Big Picture: Human Mind

My long-term or life-term goal is to answer what is human mind. Maybe this question can never be answered, but I hope to further our understanding of human behavior at the molecular or cellular level, and to improve our health by increasing our knowledge of the nervous system.

Human mind and intelligence are performed by nervous system. And I believe that to understand mind, it is necessary to understand nervous system at two levels: one is the molecular and cellular or intra-cellular level; and the other is the neural network or the inter-cellular level. I also believe that there are some basic prolems, solvement of which will lead to answer of a lot of other questions. I need to find such "central" questions and work on them.

Current Research: How Neural Circuits Control Animal Behavior

Previous Research: Molecular Mechanism in Synaptic Transmission

Synaptic transmission is a bridge between intra and inter cellular levels, where a central role is performed by regulated vesicle exocytosis. Typically, the vesicles have to dock at their release site, and a fraction of the docked vesicles are primed to be release ready, that is, the vesicle membrane can fuse with the plasma membrane in response to calcium trigger without further maturation steps. It is generally accepted that exocytosis is mediated by SNARE proteins, whose function is fine tuned through interaction with other proteins. But, how exocytosis is regulated by these proteins remains unclear.

[ Click the figure above to view the vesicle cycle animation (Galli, T. and Haucke, V., 2001) ]

Three SNARE proteins comprise the minimal machinery underlying vesicle fusion: one vesicle membrane protein synaptobrevin (also called VAMP) and the two plasma membrane proteins, syntaxin and SNAP-25. These three proteins form a stable four-helical bundle, called SNARE core complex, to drives membrane fusion. Although in vitro studies have shown that these three SNARE proteins alone suffice to fuse the membranes of artificial liposomes, the rate of such fusions is orders of magnitude slower (the half-life is ~10 min) than fusion in regulated exocytosis (which takes place as rapidly as less than a millisecond), suggesting additional factors or mechanisms are involved in fast regulated secretion. Complexin (CPX) is a small neuronal protein that binds in a 1:1 stoichiometry to the SNARE core complex, very rapidly (~5x107M-1S-1) and with high affinity, which makes it an attractive candidate to regulate fast exocytosis.

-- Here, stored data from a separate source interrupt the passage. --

-- ==== Sys2Proof/Machine/RegTable.lean ====
section
/-! DEFINITION. The register tables of the spec: each register with its place (R19 to R21 and the register tables of
the chapters), each field with its bits, access type, reset event, class and reset value (R7 to R14). -/

namespace Sys2Proof.Machine

/-- The three maps of R19 to R21: the device-wide part of the management space, the space of each die, the view of each
partition. -/
inductive RegSpace where
  | dev | die | view
deriving DecidableEq, Repr

/-- The access types of R10. No register table of the spec uses RC. -/
inductive Access where
  | rw | ro | wo | w1c
deriving DecidableEq, Repr

/-- The Reset column (R12, R13). -/
inductive ResetEvent where
  | kept | cold | deviceRecovery | teardown
deriving DecidableEq, Repr

/-- The field classes of R11. -/
inductive FieldClass where
  | static | stitch | live
deriving DecidableEq, Repr

/-- A register of the tables: `count` instances `stride` bytes apart from offset `off`. -/
structure RegKind where
  space : RegSpace
  off : Nat
  stride : Nat
  count : Nat
deriving DecidableEq, Repr

/-- The first address of a space: BAR0 offsets of the management space (R19, R20), and the model's own numbering of
the partition views (view of partition `p` at 2^32 + p * 2^24, R21). -/
def RegKind.base (k : RegKind) (d : Nat) : Nat :=
  match k.space with
  | .dev => 0
  | .die => 0x800000 + d * 0x1000000
  | .view => 2 ^ 32 + d * 2 ^ 24

/-- The address of instance `i`, in die space or view `d`. -/
def RegKind.addr (k : RegKind) (d i : Nat) : Nat := k.base d + k.off + k.stride * i

/-- A field of one register instance: where it is kept and how wide it is. -/
structure Fld where
  addr : Nat
  lo : Nat
  width : Nat
deriving DecidableEq, Repr

/-- The key of a field in the register file. -/
def Fld.key (f : Fld) : Nat := f.addr * 64 + f.lo

/-- A row of a register table. A row whose bits depend on an index stands for `reps` fields `step` bits apart. -/
structure FieldRow where
  kind : RegKind
  lo : Nat
  width : Nat
  acc : Access
  rst : ResetEvent
  cls : FieldClass
  init : Nat := 0
  step : Nat := 0
  reps : Nat := 1
deriving DecidableEq, Repr
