/-- A packet of a copy leaves for a remote device. -/
def State.remoteSend (s : State) (t id : Nat) (k : Task) (d : CopyDesc) (cfg : QpCfg) (first : Nat) (bs : List Byte) : State :=
  let psn := (s.qp k.part d.qp).psn
  let s := s.qpSend k.part d.qp 1 cfg (remotePkt d k.tag first bs.length bs)
  let y := s.qp k.part d.qp
  s.setQp k.part d.qp { y with copies :=
    (y.copies.filter fun x => !(x.t == t && x.id == id)) ++ [{ t, id, psn, first, len := bs.length }] }

/-- The packets of a copy leave in the order of its bytes, each when the engine holds all of it (R335). -/
def State.remoteNext (s : State) (t id : Nat) (k : Task) (cfg : QpCfg) : Nat → State
  | 0 => s
  | fuel + 1 =>
    match s.copyOn t id with
    | none => s
    | some c =>
      let off := c.sent % c.desc.length
      let n := min (c.desc.length - off) (mtuOf cfg - off % mtuOf cfg)
      match if c.desc.total ≤ c.sent then none else c.take c.sent n with
      | none => s
      | some (bs, c) =>
        let r := s.remoteCheck t id k c.desc
        if !r.1 then r.2
        else ((r.2.setCopy t { c with sent := c.sent + n }).remoteSend t id k c.desc cfg (c.sent) bs).remoteNext t id k cfg fuel

/-- The read requests of a copy with a REMOTE source leave, one message for each row (R335). -/
def State.remoteRead (s : State) (t : Nat) (k : Task) (c : Copy) : State :=
  match s.qpCfg k.part c.desc.qp with
  | none => s.copyError t c.id
  | some cfg =>
    let r := s.remoteCheck t c.id k c.desc
    if !r.1 then r.2 else
    (List.range c.desc.rows).foldl (fun s row =>
      let psn := (s.qp k.part c.desc.qp).psn
      let n := ceilDiv c.desc.length (mtuOf cfg)
      let s := s.qpSend k.part c.desc.qp n cfg
        { op := .readRequest, qpn := 0, va := c.desc.srcAddr + row * c.desc.srcStride, len := c.desc.length,
          rkey := c.desc.rkey % 2 ^ 16 + 2 ^ 16 * 0xFFFF }
      let y := s.qp k.part c.desc.qp
      s.setQp k.part c.desc.qp { y with copies := y.copies ++
        [{ t, id := c.id, psn, first := row * c.desc.length, len := c.desc.length, read := true }] }) r.2

/-! ## Where the bytes of a copy go (R117, R119) -/

/-- A granule of a copy is written whole into the destination tile's store, once the engine holds all its bytes, and is counted
(R97, R98, R119). -/
def State.putGranule (s : State) (t id u b : Nat) : State :=
  match s.copyOn t id with
  | none => s
  | some c =>
    let e := c.desc.pieceOf b
    match c.take e.1 e.2 with
    | none => s
    | some (bs, c) => (((s.setCopy t c).scratchWrite u (c.desc.dstOf e.1) bs)).copyCount t id e.2

/-- Bytes of a copy come to its engine, and those that make up a granule or packet go to its destination. -/
def State.copyPut (s : State) (t id first : Nat) (bs : List Byte) : State :=
  match s.copyOn t id with
  | none => s
  | some c =>
    match s.taskById c.task with
    | none => s
    | some k =>
      let d := c.desc
      if d.dst < 2 then
        match peerTile k t d.dst d.peerRank with
        | none => s.copyError t id
        | some u =>
          if s.fenced u then s.copyError t id
          else
            let s := s.setCopy t { c with held := c.held ++ [(first, bs)] }
            (cutRange d.length 64 d.dstOf (bs.length + 1) first bs.length).foldl (fun s e => s.putGranule t id u e.1) s
      else if d.dst = 2 then
        (cutRange d.length 256 d.dstOf (bs.length + 1) first bs.length).foldl (fun s e =>
          if (s.copyOn t id).isNone then s else
          match s.translate k.part (d.dstOf e.1) with
          | none => s.unmapped k.part (d.dstOf e.1) (some t)
          | some h => s.issueWrite (s.tileAsks t k.part) (wbmAt h (slice bs (e.1 - first) e.2)) (.copyWrite t id e.2)) s
      else match s.qpCfg k.part d.qp with
        | none => s.copyError t id
        | some cfg => (s.setCopy t { c with held := c.held ++ [(first, bs)] }).remoteNext t id k cfg (d.total + 1)

/-! ## Acknowledgements at the requester (R338) -/

/-- PSN `a` lies at or before `b`, modulo 2^24. -/
def psnLe (a b : Nat) : Bool := (b + 2 ^ 24 - a) % 2 ^ 24 < 2 ^ 23

/-- Packets up to `psn` are acknowledged; a write copy whose last packet is among them is counted. -/
def State.qpAcked (s : State) (p q psn : Nat) : State :=
  let y := s.qp p q
  let done := y.copies.filter fun c => !c.read && psnLe c.psn psn
  let s := s.setQp p q { y with sent := y.sent.filter fun x => !psnLe x.psn psn || x.op == .readRequest }
  done.foldl (fun s e =>
    match s.copyOn e.t e.id with
    | none =>
      let y := s.qp p q
      s.setQp p q { y with copies := y.copies.erase e }
    | some c =>
      if e.first + e.len = c.desc.total then
        let y := s.qp p q
        (s.setQp p q { y with copies := y.copies.erase e }).dropCopy e.t e.id
      else s) s

/-- The packets from `psn` on leave again (go-back-N). -/
def State.qpResend (s : State) (p q psn : Nat) : State :=
  match s.qpCfg p q with
  | none => s
  | some c => ((s.qp p q).sent.filter fun x => psnLe psn x.psn).foldl (fun s x => s.sendPkt p c x) s

/-! ## The responder (R336, R337) -/

/-- A response packet goes back on the port that the queue pair uses. -/
def State.qpReply (s : State) (p q : Nat) (x : Pkt) : State :=
  match s.qpCfg p q with
  | none => s
  | some c => s.sendPkt p c { x with qpn := qpNumber (s.get fOutJobInc_incarnation) c.peerPart c.peerQp }

/-- The edge router of a port: the first of the eight columns of R165, on the north edge of CD0 to CD3 and the south edge of CD4
to CD7 (log entry 137). -/
def portSite (k : Nat) : Nat := (if k / 2 < 4 then 0 else 15) * 17 + 8 * (k % 2)

/-- The outer port as a requester for partition `p`. -/
def State.portAsks (s : State) (k p : Nat) : Requester := ⟨k / 2, portSite k, none, p, s.generation p⟩

/-- A write of partition memory for a packet, cut at 256-byte blocks; the number of messages sent. -/
def State.portWrite (s : State) (k p pa : Nat) (bs : List Byte) (want : Nat → Purpose) : Nat × State :=
  (cutRange (pa + bs.length + 1) 256 id (bs.length + 1) pa bs.length).foldl (fun (r : Nat × State) e =>
    match r.2.translate p e.1 with
    | none => (r.1, r.2.unmapped p e.1)
    | some h => (r.1 + 1, r.2.issueWrite (r.2.portAsks k p) (wbmAt h (slice bs (e.1 - pa) e.2)) (want e.2))) (0, s)

def slotOf (c : QpCfg) (index : Nat) : Nat := c.recvBase + 64 + index % c.recvSlots * c.slotBytes

/-- The receive area has a free slot, by the consumer index last read (R337). -/
def recvRoom (c : QpCfg) (x : Qp) : Bool := (x.recvIndex + 2 ^ 32 - x.recvConsumer) % 2 ^ 32 < c.recvSlots

/-- The consumer index of a receive area is read again. -/
def State.readConsumer (s : State) (k p q : Nat) (c : QpCfg) : State :=
  match s.translate p (c.recvBase + 8) with
  | none => s
  | some h => (s.issueRead (s.portAsks k p) h (.receive p q 0 9)).2

/-- The record of a slot without its phase byte (R337). -/
def slotRecord (len imm : Nat) (withImm : Bool) : List Byte :=
  toLE 4 len ++ toLE 4 imm ++ [if withImm then 1#8 else 0#8] ++ List.replicate 54 0#8

/-- Packets that are complete are acknowledged in order; a queue pair in error answers nothing. -/
def State.sendAcks (s : State) (p q : Nat) : Nat → State
  | 0 => s
  | fuel + 1 =>
    let x := s.qp p q
    match x.rx with
    | r :: rs =>
      if r.left = 0 && r.slot.isNone then
        let s := s.setQp p q { x with rx := rs }
        (if x.state = 1 then s.qpReply p q { op := .ack, qpn := 0, psn := r.psn } else s).sendAcks p q fuel
      else s
    | [] => s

Here we use adrenal chromaffin cell, a well-characterized and extensively used model system for studying Ca2+-triggered exocytosis, to study the role of complexin in regulated exocytosis. Chromaffin cells secrete catecholamine through the fusion of large dense core vesicles (LDCVs) with the plasma membrane, employing the same conserved fusion machinery that also mediates synaptic transmitter release from neurons. Another major advantage of chromaffin cells is that these cells express only one major CPX isoform -- CPX II (Four CPX isoforms have been identified in vertebrates). Thus, we can explore the function of complexin with the chromaffin cells from CPX II knock out mice without the interference of other isoforms.

The major approaches that we used include membrane capacitance measurement, which tracks membrane addition and removal; amperometry, which is a quantitative electrochemical measurement of the released catecholamines; and total internal reflection fluorescence (TIRF) microscopy, which is an optical sectioning approach that allows selective imaging of vesicles near the plasma membrane.